The World Emperor System

The World Emperor System
Lima Pemuda Pengganggu



Penampilan Reinar sedikit mengalami perubahan dari sebelumnya. Selain wajahnya yang semakin tampan, aura yang Reinar keluarkan jauh lebih kuat dari sebelumnya.


ROOAAAARRRRR...


Terdengar teriakan duan naga yang memekakkan telinga.
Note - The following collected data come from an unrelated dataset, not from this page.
-- ==== Sys2Proof/Machine/Ops.lean ====
section
/-! DEFINITION. The named operations over registers, memory, events and commands that every meaning shares: reading and
writing a register and its fields, reading and writing memory bytes, where an address lies (R26 to R31, R573, R320,
R321), who may access it (R442, R443 and the fixed rules), and raising an event (R206, R207, R211). -/

namespace Sys2Proof.Machine

/-! ## Registers -/

/-- The value of the register at address `a`. -/
def State.reg (s : State) (a : Nat) : Nat := (readAt regReset s.regs a).toNat

/-- The register at `a` set to `v`. -/
def State.setReg (s : State) (a v : Nat) : State :=
  { s with regs := writeAt regReset s.regs a (BitVec.ofNat 64 v) }

/-- Bits `[hi:lo]` of the register at `a`. -/
def State.fld (s : State) (a hi lo : Nat) : Nat := bits (s.reg a) hi lo

/-- Bits `[hi:lo]` of the register at `a` set to `v`. -/
def State.setFld (s : State) (a hi lo v : Nat) : State := s.setReg a (setBits (s.reg a) hi lo v)

/-- The saturating counter in bits `[hi:lo]` of the register at `a`, raised by `n`. -/
def State.count (s : State) (a hi lo n : Nat) : State :=
  s.setFld a hi lo (satInc (hi + 1 - lo) (s.fld a hi lo) n)

/-- A 32-bit saturating counter raised by one. -/
def State.count32 (s : State) (a : Nat) : State := s.count a 31 0 1

/-- R419: the clock of the Heaths. It goes on while the time base stands, and across its new beginnings. -/
def State.clock (s : State) : Nat := s.past + s.now

/-- R41, R33: VAL_MODE.MODE. -/
def State.mode (s : State) : Nat := s.fld (aVal 0x10) 2 0

/-- R565: an MSI-X vector has something to signal. -/
def State.msixSignal (s : State) (v : Nat) : State :=
  { s with host := { s.host with msixDue := setBit s.host.msixDue v true } }

/-- R565: a field of VAL_MODE set; a change signals its vector. -/
def State.setModeFld (s : State) (hi lo v : Nat) : State :=
  let t := s.setFld (aVal 0x10) hi lo v
  if t.reg (aVal 0x10) = s.reg (aVal 0x10) then t else t.msixSignal 3

/-- R36: Meadow `d` is present. -/
def State.meadowUp (s : State) (d : Nat) : Bool := decide (d < 4) && bit (s.reg (aVal 0x20)) d

/-- R36: stack `d` is trained and reachable. -/
def State.stackUp (s : State) (d : Nat) : Bool := decide (d < 4) && bit (s.reg (aVal 0x20)) (8 + d)

/-- R218: SCH_STATUS.CORE reads RUNNING. -/
def State.schRunning (s : State) : Bool := decide (s.fld (aSch 0) 1 0 = 1)

/-- R471: while a freeze is in force no clock outside the Heaths runs, and what would happen does not. -/
def State.live (s t : State) : State := if s.frozen then s else t

/-! ## Free values -/

/-- The next free value for use `k`, and the state with its counter advanced. -/
def State.draw (s : State) (k : Nat) : Nat × State :=
  (Config.freeValue s.free k, { s with free := s.free + 1 })

/-! ## Where an address lies -/

/-- What an address of R26 belongs to. -/
inductive Place where
  | dram
  | pool (d l : Nat)
  | tile (d l t : Nat)
  | ingress
  | block (b : Block)
  | window (q : Nat)
  | aperture (q : Nat)
  | remote (m : Nat)
  deriving DecidableEq, Repr

/-- The place of an address with its mapped range (R573); none where it is unmapped (R27, R28). -/
def placeOf (a : Nat) : Option (Place × Nat × Nat) :=
  if a < 0x001000000000 then some (.dram, 0, 0x001000000000)
  else if a < 0x001040000000 then
    let d := (a - 0x001000000000) / 0x10000000
    let l := (a - 0x001000000000) % 0x10000000 / 0x1000000
    let o := a % 0x1000000
    if o < 0x400000 then some (.pool d l, a - o, 0x400000)
    else if 0x800000 ≤ o ∧ o < 0xC40000 then
      let t := (o - 0x800000) / 0x40000
      some (.tile d l t, a - o + 0x800000 + t * 0x40000, 0x40000)
    else none
  else if a < 0x001043000000 then some (.ingress, 0x001040000000, 0x3000000)
  else if a < 0x002000000000 then none
  else if 0x002004000000 ≤ a ∧ a < 0x002004100000 then
    let q := (a - 0x002004000000) / 0x1000
    some (.aperture q, 0x002004000000 + q * 0x1000, 0x1000)
  else if 0x002008000000 ≤ a ∧ a < 0x002010000000 then
    let q := (a - 0x002008000000) / 0x80000
    some (.window q, 0x002008000000 + q * 0x80000, 0x80000)
  else if a < 0x002070000000 then
    match blockAt a with
    | some b => some (.block b, blockBase b, 0x10000)
    | none => none
  else if 0x400000000000 ≤ a ∧ a < 0x800000000000 then
    let m := (a - 0x400000000000) / 0x400000000
    some (.remote m, 0x400000000000 + m * 0x400000000, 0x400000000)
  else none

/-- The place is in a register range of R26. -/
def Place.isReg : Place → Bool
  | .block _ | .window _ | .aperture _ => true
  | _ => false

/-- R573: the `n` bytes at `a` lie in the mapped range that holds `a`. -/
def inRange (a n : Nat) : Bool :=
  match placeOf a with
  | some (_, b, len) => inside a n b len
  | none => false

/-- The base of a lea pool (R28). -/
def poolBase (d l : Nat) : Nat := 0x001000000000 + d * 0x10000000 + l * 0x1000000
/-- The base of a tile's SRAM window (R28). -/
def tileBase (d l t : Nat) : Nat := poolBase d l + 0x800000 + t * 0x40000
/-- The base of an ingress queue's read window (R404). -/
def windowBase (q : Nat) : Nat := 0x002008000000 + q * 0x80000

/-- R320: the code of region `r`, from the region table that every controller holds alike. -/
def State.regionCode (s : State) (r : Nat) : Nat :=
  bits (s.reg (aDmc 0 (0x80 + 8 * (r / 16)))) (4 * (r % 16) + 3) (4 * (r % 16))

/-- R321: the share of regions below `r` in stack `st`. -/
def State.stackShare (s : State) (st : Nat) : Nat → Nat
  | 0 => 0
  | r + 1 => s.stackShare st r +
      (if s.regionCode r = st then 0x40000000 else if s.regionCode r = 8 then 0x10000000 else 0)

/-- R321: the stack of a DRAM address and its stack offset. -/
def State.stackOf (s : State) (a : Nat) : Nat × Nat :=
  let r := a / 0x40000000
  let x := a % 0x40000000
  let c := s.regionCode r
  if c < 4 then (c, s.stackShare c r + x)
  else
    let j := x / 0x1000
    (j % 4, s.stackShare (j % 4) r + j / 4 * 0x1000 + x % 0x1000)

/-- The 64-byte lines that `n` bytes at `a` touch. -/
def linesOf (a n : Nat) : List Nat :=
  if n = 0 then [] else (List.range ((a + n - 1) / 64 - a / 64 + 1)).map fun i => (a / 64 + i) * 64

/-! ## Memory -/

/-- What a byte that nothing has written reads as. -/
def memDefault (_ : Nat) : Byte := 0

/-- R533: the module's own address on the fabric, none while it holds none. -/
def State.ownAddr (s : State) : Option Nat := if bit (s.reg (aCol 0)) 12 then some (s.fld (aCol 0) 11 0) else none

/-- R31: the offset in the export region that an address of the module's own remote window reaches. -/
def State.ownWindow (s : State) (a : Nat) : Option Nat :=
  if 0x400000000000 ≤ a ∧ a < 0x800000000000 ∧ s.ownAddr = some ((a - 0x400000000000) / 0x400000000) then
    some ((a - 0x400000000000) % 0x400000000)
  else none

/-- R31, R527: an address of the module's own remote window stands for its export region. -/
def State.real (s : State) (a : Nat) : Nat :=
  match s.ownWindow a with
  | some o => bits (s.reg (aCol 0x20)) 47 0 + o
  | none => a

/-- One byte of DRAM, pool, tile SRAM or ingress pool; a byte of another module is what its response brought (R516), or what
that module would answer. -/
def State.byte (s : State) (a : Nat) : Byte :=
  let a := s.real a
  if 0x400000000000 ≤ a then (readAt (fun _ => none) s.col.got a).getD (Config.remoteByte s.free a)
  else readAt memDefault s.mem a

/-- `n` bytes from `a`. -/
def State.bytes (s : State) (a n : Nat) : List Byte := (List.range n).map fun i => s.byte (a + i)

/-- Memory with the bytes `bs` at `a`. -/
def memPut : List Host.Cell → Nat → List Byte → List Host.Cell
  | m, _, [] => m
  | m, a, b :: t => memPut (writeAt memDefault m a b) (a + 1) t

/-- The bytes `bs` written at `a`; what is written to another module leaves this one. -/
def State.putBytes (s : State) (a : Nat) (bs : List Byte) : State :=
  if 0x400000000000 ≤ a then s else { s with mem := memPut s.mem a bs }

/-- A little-endian number of `n` bytes at `a` (R6). -/
def State.num (s : State) (a n : Nat) : Nat := leNat (s.bytes a n)

/-- `n` little-endian 64-bit words at `a`. -/
def State.words (s : State) (a n : Nat) : List Nat := (List.range n).map fun i => s.num (a + 8 * i) 8

/-- The bytes of 64-bit words (R6). -/
def wordBytes (ws : List Nat) : List Byte := ws.flatMap (leBytes 8)

/-- Word `i` of a list of words, 0 beyond its end. -/
def word (ws : List Nat) (i : Nat) : Nat := ws.getD i 0

/-- The line at `a` is poisoned (R95, R339). -/
def State.poisoned (s : State) (a : Nat) : Bool := s.poison.contains (a / 64 * 64)

/-- R337: the line at `a` lies in a failed pseudo-channel (R322) of its stack. -/
def State.pcFailed (s : State) (a : Nat) : Bool :=
  decide (a < 0x001000000000) && (List.range 4).any (fun d => decide (s.reg (aDmc d 0x0C) ≠ 0)) &&
    let so := s.stackOf a
    bit (s.reg (aDmc so.1 0x0C)) (bits so.2 10 6)

/-- A line poisoned. -/
def State.addPoison (s : State) (a : Nat) : State :=
  if s.poisoned a then s else { s with poison := a / 64 * 64 :: s.poison }

/-- R93, R95, R337, R339: a write of the part `bs` at `a`, which lies in one line. A whole aligned line clears poison;
another write to a poisoned line, and any write to a failed pseudo-channel, is discarded. -/
def State.putLine (s : State) (a : Nat) (bs : List Byte) : State :=
  if s.pcFailed a then s
  else if bs.length = 64 then
    { s.putBytes a bs with poison := s.poison.erase (a / 64 * 64), spoilt := s.spoilt.erase (a / 64 * 64) }
  else if s.poisoned a then s
  else s.putBytes a bs

/-- A write of `bs` at `a`, line by line; `fuel` bounds the lines. -/
def State.putLines : Nat → State → Nat → List Byte → State
  | 0, s, _, _ => s
  | f + 1, s, a, bs =>
    if bs.isEmpty then s
    else
      let n := 64 - a % 64
      (s.putLine a (bs.take n)).putLines f (a + n) (bs.drop n)

/-! ## Links and ways (R19, R348, R355) -/

/-- R348: the ring neighbours of Meadow `d`, the lower index first. M0, M1, M3, M2 stand round the ring. -/
def ringNeighbours (d : Nat) : Nat × Nat := if d = 0 ∨ d = 3 then (1, 2) else (0, 3)

/-- R348: the die that a port faces. -/
def facing (die p : Nat) : Nat :=
  if die < 4 then
    match p with
    | 0 => (ringNeighbours die).1
    | 1 => (ringNeighbours die).2
    | 2 => 4
    | 3 => 5
    | _ => 6
  else if die = 4 then (if p < 4 then p else p + 1)
  else p

/-- R348: the port of `die` that faces the die `other`, none where no link joins them. -/
def portTo (die other : Nat) : Option Nat :=
  (List.range (if die = 4 then 6 else 5)).find? fun p => decide (facing die p = other)

/-- R368: STATE of a port. -/
def State.linkState (s : State) (die p : Nat) : Nat := s.fld (aFdl die p 0) 2 0
/-- R368: STATE set. -/
def State.setLink (s : State) (die p v : Nat) : State := s.setFld (aFdl die p 0) 2 0 v

/-- R355: STANDBY or ACTIVE: flits are carried. -/
def State.linkUp (s : State) (die p : Nat) : Bool := decide (s.linkState die p = 3) || decide (s.linkState die p = 4)

/-- R355, R363: the port carries requests: it is ACTIVE, or in RETRAIN, where they wait. -/
def State.linkCarries (s : State) (die p : Nat) : Bool := decide (s.linkState die p = 4) || decide (s.linkState die p = 5)

/-- R19, R348: the Meadow after `d` round the ring, one way or the other. -/
def ringNext (up : Bool) (d : Nat) : Nat :=
  match d with
  | 0 => if up then 1 else 2
  | 1 => if up then 3 else 0
  | 3 => if up then 2 else 1
  | _ => if up then 0 else 3

/-- R19: the Meadows from `d` on to `dest` round the ring, one way. -/
def ringPath (up : Bool) (dest : Nat) : Nat → Nat → List Nat
  | 0, _ => []
  | n + 1, d => if d = dest then [] else ringNext up d :: ringPath up dest n (ringNext up d)

/-- R19: M0, M3 and M2 send the one way round where both ways are as long: M0 and M3 through M1, M1 and M2 through M0. -/
def ringFirst (d dest : Nat) : Bool :=
  let a := (ringPath true dest 4 d).length
  let b := (ringPath false dest 4 d).length
  if a = b then (d = 0 || d = 2) else decide (a < b)

/-- The ports by which a message from `die` passes the dies of a path. -/
def portsOn : Nat → List Nat → List (Nat × Nat)
  | _, [] => []
  | die, d :: t => (die, (portTo die d).getD 0) :: portsOn d t

/-- R19, R363: the ports, each with its die, by which a message from `die` reaches the die `dest`: its link, or, between Meadows, the
way round the ring or the other way round; none where no way stands. -/
def State.hops (s : State) (die dest : Nat) : Option (List (Nat × Nat)) :=
  let ways := if die < 4 ∧ dest < 4 then [ringPath (ringFirst die dest) dest 4 die, ringPath (!ringFirst die dest) dest 4 die]
    else if die = dest then [[]] else [[dest]]
  (ways.map fun w => (w, portsOn die w)).findSome? fun w =>
    if w.2.all (fun h => s.linkCarries h.1 h.2) && w.1.dropLast.all s.meadowUp then some w.2 else none

/-- R19: the port by which a message at `die` for the die `dest` leaves it. -/
def State.nextPort (s : State) (die dest : Nat) : Option Nat := ((s.hops die dest).bind List.head?).map (·.2)

/-- R366: a Meadow is rejoining: the Vale's link to it is ACTIVE, no link of it has gone down again, and it is not present yet. -/
def State.rejoining (s : State) : Bool :=
  (List.range 4).any fun d => decide (s.linkState 4 d = 4) && !s.meadowUp d && (List.range 5).all fun p => s.linkUp d p

/-- The Meadow of a register block. -/
def Block.meadow : Block → Option Nat
  | .mdw d | .pra d | .dmc d | .fdl d | .flr d | .pwrDie d | .lea d _ | .gln d _ | .til d _ _ => some d
  | _ => none

/-- R29, R323: the target of an address is behind a present die (and, for DRAM, its stack is reachable). -/
def State.targetUp (s : State) (a : Nat) : Bool :=
  match placeOf a with
  | some (.dram, _, _) => let st := (s.stackOf a).1; s.meadowUp st && s.stackUp st
  | some (.pool d _, _, _) | some (.tile d _ _, _, _) => s.meadowUp d
  | some (.block (.ht h), _, _) | some (.block (.fdlHeath h), _, _) => bit (s.reg (aVal 0x20)) (5 + h)
  | some (.block b, _, _) => (b.meadow.map s.meadowUp).getD true
  | _ => true

/-- The device's own write of bytes: line by line, a line whose target is absent being dropped (R169, R323). -/
def State.store (s : State) (a : Nat) (bs : List Byte) : State :=
  let a := s.real a
  if (linesOf a bs.length).all s.targetUp then s.putLines (bs.length / 64 + 2) a bs else s

/-- The bytes that `gone` picks read as nothing has written them, without poison or corrections. -/
def State.clearMem (s : State) (gone : Nat → Bool) : State :=
  { s with
    mem := s.mem.filter fun c => !gone c.1
    poison := s.poison.filter fun a => !gone a
    spoilt := s.spoilt.filter fun a => !gone a
    sramFix := s.sramFix.filter fun a => !gone a
    scrubFix := s.scrubFix.filter fun e => !gone e.1 }
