-- ==== Sys2Proof/Machine/HeathOps.lean ====
section
/-! DEFINITION. What every meaning of the safety islands shares (R419 to R452): the Heaths' state, events, cross frames and
presence. -/

namespace Sys2Proof.Machine

/-- A Heath. -/
def State.heath (s : State) (h : Nat) : HeathSt := readAt (fun _ => heathFresh) s.heaths h
/-- A Heath replaced. -/
def State.setHeath (s : State) (h : Nat) (x : HeathSt) : State :=
  { s with heaths := writeAt (fun _ => heathFresh) s.heaths h x }

/-- R451: ROLE: 0 OFF, 1 STANDBY, 2 ACTIVE. -/
def State.role (s : State) (h : Nat) : Nat := s.fld (aHt h 0x10) 1 0
/-- R451: ROLE set. -/
def State.setRole (s : State) (h v : Nat) : State := s.setFld (aHt h 0x10) 1 0 v
/-- R451: PARTNER: 0 OK, 1 SILENT, 2 ABSENT since reset. -/
def State.partnerState (s : State) (h : Nat) : Nat := s.fld (aHt h 0x10) 6 5
/-- R451: PARAM_OK. -/
def State.paramOk (s : State) (h : Nat) : Bool := bit (s.reg (aHt h 0x10)) 13
/-- R451: WITHHELD. -/
def State.withheld (s : State) (h : Nat) : Bool := bit (s.reg (aHt h 0x10)) 11
/-- R451: WITHHELD set. -/
def State.setWithheld (s : State) (h : Nat) (b : Bool) : State := s.setFld (aHt h 0x10) 11 11 (b2n b)

/-- R423, R452: the Heath's Vale link is ACTIVE. -/
def State.valeLinked (s : State) (h : Nat) : Bool := decide (s.linkState (5 + h) 4 = 4)

/-- R452: an event of a Heath: on its way to the event rings at once while the Heath's Vale link is up, else held, up to
256; each older one dropped is counted in SCH_EVT_LOST. -/
def State.heathEvent (s : State) (h : Nat) (name : String) (arg0 arg1 : Nat) : State :=
  let e : Ev := ⟨5 + h, 0, 0x1F, 0xFFFF, 0, 0xFFFF, name, arg0, arg1, s.now, none⟩
  if s.valeLinked h then s.raiseEv e
  else
    let x := s.heath h
    let l := x.held ++ [e]
    if l.length ≤ 256 then s.setHeath h { x with held := l }
    else (s.setHeath h { x with held := l.drop 1 }).count32 (aSch 0x34)

/-- R452: the events held are delivered once the Vale link has returned; their times stay. -/
def State.heathFlush (s : State) (h : Nat) : State :=
  if s.valeLinked h then
    let l := (s.heath h).held
    let s := s.setHeath h { s.heath h with held := [] }
    l.foldl (fun s e =>
      if s.fld (aSch 0) 1 0 = 2 then { s with sched := { s.sched with evWait := s.sched.evWait ++ [e] } }
      else s.eventOut e) s
  else s

/-- R439: a Meadow's links to both Heaths are DOWN. -/
def State.heathsCut (s : State) (d : Nat) : Bool := (List.range 2).all fun h => decide (s.linkState (5 + h) d = 6)

/-- R422, R439: a Meadow or the partner Heath is absent, or a Meadow's links to both Heaths are DOWN. -/
def State.heathDegraded (s : State) (h : Nat) : Bool :=
  (List.range 4).any (fun d => !s.meadowUp d || s.heathsCut d) || decide (s.partnerState h ≠ 0)

/-- R426, R437: the Heath drives restarts: it holds ACTIVE, or its partner is silent or absent. -/
def State.drives (s : State) (h : Nat) : Bool := decide (s.role h = 2) || decide (s.partnerState h ≠ 0)

/-- R439: since when the Heath's Vale link is DOWN, none while it is not. -/
def State.valeDown (s : State) (h : Nat) : Option Nat :=
  if s.linkState (5 + h) 4 = 6 then some (s.port (5 + h) 4).downAt else none

/-- R420: a cross frame sent by Heath `h` on both paths: on the cross-link, and on the via path while its Vale link carries
VC3. The trajectories go with it where a new one has been accepted. -/
def State.crossSend (s : State) (h : Nat) (withTraj : Bool) : State :=
  let x := s.heath h
  let f : CrossFrame :=
    { role := s.role h, seq := s.fld (aHt h 0x14) 31 0, slot := x.lastSlot
      valeDown := s.valeDown h, valeHung := x.valeHungAt, verdict := x.lastVerdict
      accepted := if withTraj then x.accepted else none
      fallback := if withTraj then x.fallback else none }
  let p := s.heath (1 - h)
  let s := if p.up then s.setHeath (1 - h) { p with xlink := p.xlink ++ [f] } else s
  if s.linkUp (5 + h) 4 then s.setHeath h { s.heath h with toVale := (s.heath h).toVale ++ [f] } else s

/-- R448: a value of the parameter block is outside its range. -/
def paramsOk (p : HeathParams) : Bool :=
  let within := fun (v lo hi : Nat) => decide (lo ≤ v) && decide (v ≤ hi)
  within p.posTol 10 1000 && within p.spdTol 1 512 && within p.objPosTol 10 5000 && within p.objSpdTol 10 5000 &&
    decide (p.objBase1 % 0x20000 = 0) && decide (p.objBase2 % 0x20000 = 0) && within p.pairUs 100 20000 &&
    within p.verdictUs 50 1000 && within p.acceptMaxMs 25 1000 && within p.fbDecel 1000 8000 &&
    decide (p.urgT2 < p.urgT1) && p.queueAct.all (fun q => decide (q ≤ 2)) &&
    decide (p.canNominal = 500 ∨ p.canNominal = 1000) && decide (p.canData = 2 ∨ p.canData = 4 ∨ p.canData = 5)

/-! ## Vehicle state (R40, R43, R425) -/

/-- R40, R425: the Heath confirms standstill: the last 10 good consecutive frames, none older than 100 ms, all report
it. -/
def State.standstill (s : State) (h : Nat) : Bool :=
  let l := (s.heath h).veh.take 10
  decide (l.length = 10) && l.all fun e => e.2 && decide (s.clock ≤ e.1 + 100000000)

/-- R43: the first condition under which a Heath vetoes PARK to DRIVE. -/
def State.veto (s : State) (h : Nat) : Option Nat :=
  let x := s.heath h
  if !s.paramOk h then some 0
  else if !x.vehGood.any fun t => decide (s.clock ≤ t + 100000000) then some 1
  else if !x.rotated then some 2
  else none

/-- R440: the reads for the decision of some record are outstanding: a frame has its records, and no verdict. -/
def State.decides (s : State) (h : Nat) : Bool := (s.heath h).frames.any fun f => f.need.isEmpty && f.own.isNone

/-- R440: the urgency thresholds of a Heath, in 256-byte units. -/
def State.heathUrg (s : State) (die : Nat) : Nat × Nat :=
  let p := (s.heath (die - 5)).params
  (p.urgT1 / 256, p.urgT2 / 256)

end Sys2Proof.Machine
end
Terlihat jelas jika kedua naga itu masih ingin bertarung, dan mereka segera terbang ke dua arah yang berbeda.


“Sekte Racun Hati dan Sekte Kura-kura Hitam, mereka akan lenyap dari benua ini...” Reinar membatin saat tahu kemana perginya Ling Long dan Ling Feng.


Keadaan di Istana Kekaisaran Ling telah sepenuhnya di kuasai oleh pasukan Kekaisaran Ling, dan sekarang pasukan Kekaisaran Ling tengah mengumpulkan para korban perang yang berasal dari pihak Kekaisaran Ling untuk dimakamkan secara layak.


“Haah... Seandainya aku tidak telat datang, pasti tak akan jatuh korban sebanyak ini...” Reinar menghela nafas sambil membatin, dia kecewa dengan dirinya yang tak bisa datang tepat waktu, bahkan dia harus melihat istri-istrinya yang terluka setelah berjuang melindungi Istana Kekaisaran Ling.


Wusshh... Freya muncul di samping Reinar dengan penampilan jauh lebih baik daripada penampilannya saat dia sedang berperang.


“Jangan terlalu merasa bersalah, dan yakinlah tak ada satu orangpun yang merasa kecewa dengan mu...” Kata Freya pelan tapi suaranya terdengar jelas di telinga Reinar.


Reinar lalu menoleh dan menatap Freya dengan penuh kelembutan. Freya segera jatuh ke pelukan Reinar saat melihat ketenangan di wajah suaminya. Reinar membalas pelukan Freya, dan perlahan dia mengusap kepala Freya yang menenggelamkan wajahnya di dada bidang miliknya.


Dalam diamnya Reinar tahu jika Freya sangat merindukannya, bukan hanya Freya, istrinya yang lain pasti juga tengah merindukan kehadiran. Reinar juga merindukan para istrinya, apalagi dia tahu jika mereka semua tengah mengandung calon anaknya.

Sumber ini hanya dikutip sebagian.